(Stored items)
/-! ### The receiver (R42 to R46, R77, R164 to R168, R216) -/

/-- The gain control of a stretch (R74): in T1 partner windows and T2 the analog gain, 0 dB to +18 dB in steps of 0.5
dB; from T3 on it is held and a digital gain within ±2 dB trims the samples. A frozen pair keeps its gain (R84). -/
def gainStep (e : RxEnv) (agc : List (BitVec 8)) (x : Port) : Port :=
  let f := fun i =>
    let q := quadGet x.pairs i
    match agc[i.val]? with
    | none => q
    | some g =>
      if pairHeld e q then q
      else if (x.st == .t1 && e.phase == .partner) || x.st == .t2 then { q with analogGain := if g.toNat ≤ 36 then g else 36 }
      else if x.st == .t3 || x.st == .springbok || x.st == .up then
        { q with digitalGain := BitVec.ofInt 8 (max (-20) (min 20 g.toInt)) }
      else q
  { x with pairs := ⟨f 0, f 1, f 2, f 3⟩ }

/-- A pair's share of a slot from its decisions: hard bits, through the inner decoder in L100X (R77), descrambled
(R37); the descrambler after it; blocks corrected and uncorrectable. -/
def pairShareIn (m : LineMode) (l : List Dec) (r : BitVec 58) : List Bool × BitVec 58 × Nat × Nat :=
  match m with
  | .l100x =>
    let b := innerRun 10 (l.flatMap softBits)
    let t := descramble (b.flatMap (·.data)) r
    (t.1, t.2, b.countP (·.fixed), b.countP fun v => !v.good)
  | _ =>
    let t := descramble (l.flatMap fun d => levelBits d.sym.level) r
    (t.1, t.2, 0, 0)

/-- The count of received SLEEP slots (R205) and what the partner's sleep makes the gearbox deliver (R216). -/
def sleepCount (x : Port) (cls : Option (BitVec 16)) (kind : CwKind) : Port :=
  let l := x.line
  if cls == some codeSleep then { x with line := { l with sleepRx := min 8 (l.sleepRx + 1), rxSleeping := true } }
  else match cls with
    | none => { x with line := { l with sleepRx := 0, rxSleeping := false, lastCwLpi := kind == .lpi } }
    | some _ => { x with line := { l with sleepRx := 0, lastCwLpi := l.rxSleeping && l.lastCwLpi } }

/-- A line codeword after its decoder (R157, R158): on a pass-through port as received, on a segmented one corrected,
or all error blocks (R168). -/
def lineGroup (fec : BitVec 8) (v : Verdict) (kind : CwKind) (syms : List (BitVec 10)) : HostCw :=
  match v with
  | .uncorrectable => { verdict := v, kind := .data, symbols := syms, ppm := 0 }
  | .ok l =>
    { verdict := .ok [], kind := kind, ppm := 0
      symbols := if fec = 0 then syms
        else l.foldl (fun t e => t.set e.1.val (t.getD e.1.val 0 ^^^ e.2)) syms }

/-- The looping end sends every line codeword it receives back onto the line (R200); its stage has the room of Table 2
of FEC Modes. -/
def loopBack (s : State) (p : PortId) (cw : HostCw) : State :=
  modPort s p fun x =>
    if x.loop == .looping && decide (x.dp.looped.length < if x.fec = 0 then 2 else adapterRoom) then
      { x with dp := { x.dp with looped := x.dp.looped ++ [cw] } }
    else x

/-- A slot of the framed format (R46): classed, counted and forwarded. `shares` are the pairs' descrambled bits. -/
def frameSlot (s : State) (p : PortId) (shares : Quad (List Bool)) (slot : RxSlot) : State :=
  let x := getPort s p
  let l := quadList shares
  let cls := slotClass (l.flatMap leadWords)
  let s := setPort s p (sleepCount x cls slot.kind)
  let s := lpiReceive s p cls
  let pace := fun s => if x.st == .up && !lineAlone x then gapOut s p else s
  match cls with
  | none =>
    let cw := lineGroup x.fec slot.verdict slot.kind (rsSymbols (quadGet shares))
    let s := loopBack (deliver s p cw) p cw
    match slot.verdict with
    | .ok e => setPort s p (countGood (getPort s p) e)
    | .uncorrectable => countBad s p
  | some c =>
    if c == codeInfo then
      let d := freeNat s
      infoReceived (pace d.2) p (majority (l.flatMap infoCopies) d.1)
    else
      let errs := (List.finRange 4).map fun i => bitDiff (quadGet shares i) (slotBits 0 (.ordered c) i)
      pace (setPort s p (countOrdered (getPort s p) errs))

/-- A pair's decisions of a stretch, held back by its deskew (R43): what came before the first decision ever is level
−3. -/
def deskewed (q : Pair) (l : List Dec) : List Dec :=
  let none_ : Dec := { y := 0, sym := { err := 0, level := -3, pilot := false } }
  ((List.replicate 64 none_ ++ q.dsp.recent ++ l).drop (64 + q.dsp.recent.length - q.deskew.toNat)).take l.length

/-- The receiver over a slot's time (R59): the state after it and each pair's decisions. The slot count of a sleeping
line runs on by itself (R206); a lead drives the common loop (R55). -/
def rxStretch (s : State) (p : PortId) (ph : RxPhase) (slot : RxSlot) : State × Quad (List Dec) :=
  let locked := (quadList (getPort s p).lock.frame).all id
  let s := adcGap s p
  let x := getPort s p
  let at_ := x.line.rxSlot * slotSymbols x.mode
  let n := min (slotSymbols x.mode) ((slot.samples.headD []).length / 2)
  let t := receiveRun s p ph (fun k => locked && (at_ + k) % 256 == 0) (quadOf [] slot.samples) n
  let y := gainStep (rxEnv s p ph) slot.agc t.1
  let quiet := x.st == .up && x.lpi.st == .quiet
  let y := if quiet then y else { y with line := { y.line with rxSlot := (y.line.rxSlot + 1) % 16384 } }
  let s := if freqRole s p == .lead then modHerd s (herdOf p) fun z => { z with loopFreq := y.freqWord } else s
  let f := fun i => deskewed (quadGet x.pairs i) (quadGet t.2 i)
  (setPort s p y, ⟨f 0, f 1, f 2, f 3⟩)
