/-- Steps 3 to 5 of Table 4a: saves not visible are given up, counters are in MRAM, events are delivered, every block is
written. -/
def entrySettle (s : State) : State :=
  let s := { s with ports := s.ports.map fun e => (e.1, dropSave e.2) }
  let s := forEach allHerds sleepRec s
  let s := forEach allHerds (fun t h => (drainHerd t h).1) (persistAll s)
  mirrorAll (deliverHub s s.io.hubBuf.recs.length)

/-- The PLLs that Sleep powers down (Table 4a steps 6 to 8). -/
def sleepPlls : List PllKind := [.root, .ddr 0, .ddr 1] ++ allHerds.map .herd ++ allHerds.map .lane

/-- Steps 6 to 8 of Table 4a: dies lowered, DDR5 in self-refresh, PLLs off, hub core on the bypass as the last switch.
-/
def sleepReached (s : State) : State :=
  let s := forEach dspDomains (fun t d => switchNow t d false) s
  let s := forEach (List.finRange 8) (fun t d => dieTo t d 3) s
  let s := forEach (List.finRange 2) (fun t c => setDdr t c { getDdr t c with selfRefresh := true }) s
  let s := pllsOff (switchNow s .hubCore false) sleepPlls
  let s := railTo s 0 650
  { s with pwr := { s.pwr with st := .sleep, dark := true, deepCnt := regVal s 0x408 != 0 } }

/-- A schedule pending at Off entry is cancelled (R437). -/
def cancelSchedules (s : State) : State :=
  { s with
    fw := if s.fw.seq == .scheduled then
        { s.fw with seq := if windowOpen s.fw then .awaiting else restSeq s.fw, startT := 0, fallback := false }
      else s.fw
    herds := s.herds.map fun e => (e.1, { e.2 with obs := { e.2.obs with sched := [] } }) }

/-- A latched wake source is replayed where Table 5 allows it (R431). -/
def replayWake (s : State) (t : Fin 5) : State :=
  match s.pwr.latched with
  | some src => if wakeAllowed src t then wakeBegin s src true t else { s with pwr := { s.pwr with latched := none } }
  | none => s

/-- An entry completes (R424, R426, R427), not while the always-on domain stands still (R412). Debug access closes at
the entry to Deep Sleep and Off (R506). -/
def execPowerEntryDone (s : State) : Host.Outcome State Fault Refusal :=
  .next <| if !s.clk.refclkOk then s else
    match s.pwr.st with
    | .entering t =>
      let s := if s.pwr.dark then s else entrySettle s
      if t = 2 then
        let s := sleepReached s
        if s.pwr.pending == some 4 && s.pwr.latched.isNone then entryBegin s 4 else replayWake s 2
      else if t = 3 then
        replayWake { s with pwr := { s.pwr with st := .deepSleep, dark := true },
                            sec := { s.sec with unlocked := false, scope := 0 } } 3
      else
        replayWake (cancelSchedules
          { s with pwr := { s.pwr with st := .off, dark := true },
                   sec := { s.sec with unlocked := false, scope := 0 } }) 4
    | _ => s

/-! ### Timers and activity (R420 to R422) -/

/-- IDLE_US without host activity (R420); 0 never. -/
def execIdleTimerExpiry (s : State) : Host.Outcome State Fault Refusal :=
  .next <|
    if s.pwr.st == .run && regVal s 0x400 != 0 && s.clk.refclkOk then
      mirrorWrite { s with pwr := { s.pwr with st := .idle } } .hub
    else s

/-- SLEEP_MS without host activity or port traffic (R421); 0 is not armed. -/
def execSleepTimerExpiry (s : State) : Host.Outcome State Fault Refusal :=
  .next <| if inService s && regVal s 0x404 != 0 && s.clk.refclkOk then sleepCalled s else s

/-- DEEP_MS in Sleep, when armed at the entry (R363, R420). -/
def execDeepTimerExpiry (s : State) : Host.Outcome State Fault Refusal :=
  .next <| if s.pwr.st == .sleep && s.pwr.deepCnt && s.clk.refclkOk then entryBegin s 3 else s

/-- The address bits of an implemented BAR that can be written: its size decides (R267). -/
def barMask (n : Fin 6) : BitVec 32 :=
  match n.val with
  | 0 => 0xFC000000
  | 2 => 0xFFFC0000
  | 4 => 0xFFFF0000
  | _ => 0

/-- What configuration space holds (R266, R267): the Device ID above the Vendor ID, class code 02_8000h above the
revision (a free value, log 12), the BARs, BAR1, BAR3 and BAR5 at 0, and the host's settings. -/
def cfgValue (s : State) (r : CfgReg) : BitVec 32 :=
  let c := s.io.cfg
  match r with
  | .id => 0x51241ED4
  | .classCode => 0x02800000 ||| (Config.revision.setWidth 32)
  | .bar n => match n.val with
    | 0 => c.bar0
    | 2 => c.bar2
    | 4 => c.bar4
    | _ => 0
  | .payload => c.payload.setWidth 32
  | .readRequest => c.readRequest.setWidth 32
  | .aspm => BitVec.ofNat 32 (bit c.aspm)
  | .tags10 => BitVec.ofNat 32 (bit c.tags10)

/-- A configuration write (R266, R267): a BAR takes its address bits, Max Payload Size at most 512 bytes (code 2) and
Max Read Request Size at most 4,096 bytes (code 5); a code above keeps the old one (log 12). -/
def cfgWrite (c : PciCfg) (r : CfgReg) (v : BitVec 32) : PciCfg :=
  match r with
  | .id => c
  | .classCode => c
  | .bar n =>
    let a := v &&& barMask n
    match n.val with
    | 0 => { c with bar0 := a }
    | 2 => { c with bar2 := a }
    | 4 => { c with bar4 := a }
    | _ => c
  | .payload => if v.toNat ≤ 2 then { c with payload := v.setWidth 3 } else c
  | .readRequest => if v.toNat ≤ 5 then { c with readRequest := v.setWidth 3 } else c
  | .aspm => { c with aspm := v.getLsbD 0 }
  | .tags10 => { c with tags10 := v.getLsbD 0 }

/-- The 32 pending bits of a word of the pending bit array (R302). -/
def pendingBits (s : State) (i : Nat) : BitVec 32 :=
  BitVec.ofNat 32 (((List.range 32).map fun k => bit (getVec s (32 * i + k)).pending * 2 ^ k).sum)

/-- A 4-byte word of BAR4 (Table 1 of Rings): the vectors' entries of 16 bytes, as PCIe lays them out, at 0x0000; the
pending bit array at 0x8000; the rest is reserved. -/
def bar4Word (s : State) (i : Nat) : BitVec 32 :=
  if i < 8192 then
    let x := getVec s (i / 4)
    match i % 4 with
    | 0 => x.addr.setWidth 32
    | 1 => (x.addr >>> 32).setWidth 32
    | 2 => x.data
    | _ => BitVec.ofNat 32 (bit x.masked)
  else if i < 8256 then pendingBits s (i - 8192)
  else 0
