-- ==== Sys2Proof/Machine/Firmware.lean ====
section
/-!
DEFINITION. Firmware images (19): header checks, sessions and staging (R463 to R474), activation and fallback sequences
(R481 to R486), confirmation (R487 to R489), FW commands (R329) and FW.STATUS (R494).
-/

namespace Sys2Proof.Machine

/-! ### Images and checks (R463 to R469) -/

/-- The image kinds 0 hub, 1 herd, 2 DDR5 training, by IMAGE_KIND 1 to 3 (R463). -/
def kindOf (k : BitVec 8) : Option (Fin 3) :=
  match k.toNat with
  | 1 => some 0
  | 2 => some 1
  | 3 => some 2
  | _ => none

/-- The largest body of a kind (R463). -/
def maxBody : Fin 3 → Nat
  | 0 => 4194304
  | 1 => 1048576
  | 2 => 262144

/-- `size` bytes at an offset of an object, little-endian (R465, R501). -/
def rawField (raw off size : Nat) : Nat := raw >>> (8 * off) % 2 ^ (8 * size)

/-- Whether words of an object from an offset on are 0. -/
def rawZero (raw off words : Nat) : Bool := (List.range words).all fun i => rawField raw (off + 4 * i) 4 == 0

/-! The fields of an image header (R465, Table 3) that the checks and the sequences read. -/

def hdrKind (h : ImageHeader) : BitVec 8 := BitVec.ofNat 8 (rawField h.raw 0x004 1)
def hdrPartId (h : ImageHeader) : BitVec 16 := BitVec.ofNat 16 (rawField h.raw 0x006 2)
def hdrStepping (h : ImageHeader) : BitVec 32 := BitVec.ofNat 32 (rawField h.raw 0x008 4)
def hdrKeySlot (h : ImageHeader) : BitVec 8 := BitVec.ofNat 8 (rawField h.raw 0x00C 1)
def hdrFlags (h : ImageHeader) : BitVec 8 := BitVec.ofNat 8 (rawField h.raw 0x00D 1)
def hdrSvn (h : ImageHeader) : BitVec 32 := BitVec.ofNat 32 (rawField h.raw 0x010 4)
def hdrVersion (h : ImageHeader) : BitVec 32 := BitVec.ofNat 32 (rawField h.raw 0x014 4)
def hdrBodySize (h : ImageHeader) : Nat := rawField h.raw 0x018 4
def hdrConfirmS (h : ImageHeader) : BitVec 16 := BitVec.ofNat 16 (rawField h.raw 0x026 2)
def hdrBindHash (h : ImageHeader) : BitVec 256 := BitVec.ofNat 256 (rawField h.raw 0x050 32)

/-- Check 1 of Table 4: MAGIC, HEADER_FORMAT, and every reserved byte and bit and the padding 0. -/
def hdrFormatOk (h : ImageHeader) : Bool :=
  rawField h.raw 0x000 4 == 0x5A574649 && rawField h.raw 0x005 1 == 1 && decide (hdrFlags h < 4) &&
    rawField h.raw 0x00E 2 == 0 && rawZero h.raw 0x028 2 && rawZero h.raw 0x070 36 && rawZero h.raw 0xF94 27

/-- What the device keeps of an image. -/
def imgOf (h : ImageHeader) (chain : Bool) : Img :=
  { version := hdrVersion h, svn := hdrSvn h, digest := h.digest, ifVersion := BitVec.ofNat 16 (rawField h.raw 0x01C 2),
    ifMin := BitVec.ofNat 16 (rawField h.raw 0x01E 2), ifMax := BitVec.ofNat 16 (rawField h.raw 0x020 2),
    setFormat := BitVec.ofNat 16 (rawField h.raw 0x022 2), setRead := BitVec.ofNat 16 (rawField h.raw 0x024 2),
    confirmS := hdrConfirmS h, raise := (hdrFlags h).getLsbD 1, chain := chain }

/-- The first 8 bytes of a digest (R470). -/
def digest8 (d : BitVec 256) : Nat := d.toNat % 2 ^ 64

/-- The key hash that OTP holds in a slot (R465, R495). -/
def slotHash (s : State) (slot : BitVec 8) : Option (BitVec 256) :=
  match slot.toNat with
  | 0 => some Config.rootHash
  | 1 => s.sec.owner
  | _ => none

/-- Checks 1 to 4 of Table 4: the refusal code, 0x80 for ST_AUTH_FAIL. -/
def headerKey (s : State) (h : ImageHeader) : Option (BitVec 8) :=
  if !(hdrFormatOk h) then some 0x01
  else match kindOf (hdrKind h) with
    | none => some 0x02
    | some k =>
      if (hdrBodySize h) = 0 || maxBody k < (hdrBodySize h) ||
          (k == 0 && (hdrConfirmS h) != 0 && (decide ((hdrConfirmS h).toNat < 10) ||
              decide (3600 < (hdrConfirmS h).toNat))) then
        some 0x02
      else match slotHash s (hdrKeySlot h) with
        | none => some (if hdrKeySlot h = 1 then 0x03 else 0x80)
        | some hash => if h.keyHash == hash && h.sigOk then none else some 0x80

/-- Checks 5 to 7 of Table 4. -/
def headerUnit (s : State) (h : ImageHeader) : Option (BitVec 8) :=
  if (hdrPartId h) != 0x5124 || !(hdrStepping h).getLsbD 4 then some 0x04
  else if (hdrFlags h).getLsbD 0 && (hdrBindHash h) != Config.identityHash then some 0x05
  else match kindOf (hdrKind h) with
    | none => none
    | some k => if (hdrSvn h).toNat < (triGet s.fw.floors k).toNat then some 0x06 else none

/-- Whether staging is closed (R471): a schedule, a sequence or an open window. -/
def stagingClosed (f : Fw) : Bool :=
  f.seq == .scheduled || f.seq == .running || f.seq == .falling || windowOpen f

/-- Check 8 of Table 4 (R471). -/
def headerStage (s : State) (h : ImageHeader) : Option (BitVec 8) :=
  if stagingClosed s.fw then some 0x09
  else match (kindOf (hdrKind h)).bind (triGet s.fw.staged) with
    | none => none
    | some x =>
      if (hdrSvn h).toNat < x.svn.toNat then some 0x07
      else if (hdrSvn h) == x.svn && h.digest != x.digest then some 0x08
      else none

/-- A refusal, whatever its source (R467, R469): LAST_REFUSAL; a failed signature raises AUTH_FAIL and its fault. -/
def noteRefusal (s : State) (code : BitVec 8) : State :=
  let s := { s with fw := { s.fw with lastRef := code } }
  if code = 0x80 then raiseFault (postGlobal s 96 [(0, 1, 1)]) 0xA70 0 else s

/-- The completion of a refusal (R469). -/
def refusalStatus (code : BitVec 8) : BitVec 8 × BitVec 64 :=
  if code = 0x80 then (stAuthFail, 0) else (stImageRefused, code.setWidth 64)

/-! ### Sessions (R470 to R473) -/

/-- SEQ_STATE after a change of what is staged. -/
def restFw (f : Fw) : Fw := if f.seq == .idle || f.seq == .staged then { f with seq := restSeq f } else f

/-- Nothing of a kind is staged any more. -/
def dropKind (s : State) (k : Fin 3) : State :=
  { s with fw := restFw { s.fw with staged := triSet s.fw.staged k none } }

/-- An image of a kind is staged. -/
def stageKind (s : State) (k : Fin 3) (i : Img) : State :=
  { s with fw := restFw { s.fw with staged := triSet s.fw.staged k (some i) } }

/-- CHAIN_SESSION of a chain session (R478). -/
def postSession (s : State) (source : BitVec 8) (n : Nat) (digest : BitVec 256) : State :=
  if source = 2 then postGlobal s 105 [(0, 1, n), (8, 8, digest8 digest)] else s

/-- The open session closes. -/
def closeSession (s : State) : State :=
  match s.fw.session with
  | some x => postSession { s with fw := { s.fw with session := none } } x.source 2 x.header.digest
  | none => s

/-- A conflict discards the staged image as well (R471). -/
def conflict (s : State) (h : ImageHeader) : State :=
  match kindOf (hdrKind h) with
  | none => s
  | some k =>
    match triGet s.fw.staged k with
    | none => s
    | some x => dropKind (postGlobal s 83 [(0, 8, digest8 x.digest), (8, 8, digest8 h.digest)]) k

/-- A session opens on a header that has passed checks 1 to 7, and check 8 is made (R467, R470, R471). Answers the
refusal of check 8, with the session closed again. -/
def openSession (s : State) (source : BitVec 8) (h : ImageHeader) (c : Option Cmd) : State × Option (BitVec 8) :=
  let same := ((kindOf (hdrKind h)).bind (triGet s.fw.staged)).any fun x => x.digest == h.digest
  let x : Session := { source := source, header := h, got := 0, seq := 0, cmd := c, program := false, same := same }
  let s' := postSession { s with fw := { s.fw with session := some x } } source 1 h.digest
  match headerStage s h with
  | some code =>
    let s' := if code = 0x08 then conflict s' h else s'
    (noteRefusal (closeSession s') code, some code)
  | none => (s', none)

# TASK
Output, from the data above, the lines from the line with "3 (R463). -/" to the line with "on are 0. -/" exactly as they stand, both ends included and nothing else.

# TASK SOLUTION
/-- The image kinds 0 hub, 1 herd, 2 DDR5 training, by IMAGE_KIND 1 to 3 (R463). -/
def kindOf (k : BitVec 8) : Option (Fin 3) :=
  match k.toNat with
  | 1 => some 0
  | 2 => some 1
  | 3 => some 2
  | _ => none

/-- The largest body of a kind (R463). -/
def maxBody : Fin 3 → Nat
  | 0 => 4194304
  | 1 => 1048576
  | 2 => 262144

/-- `size` bytes at an offset of an object, little-endian (R465, R501). -/
def rawField (raw off size : Nat) : Nat := raw >>> (8 * off) % 2 ^ (8 * size)

/-- Whether words of an object from an offset on are 0. -/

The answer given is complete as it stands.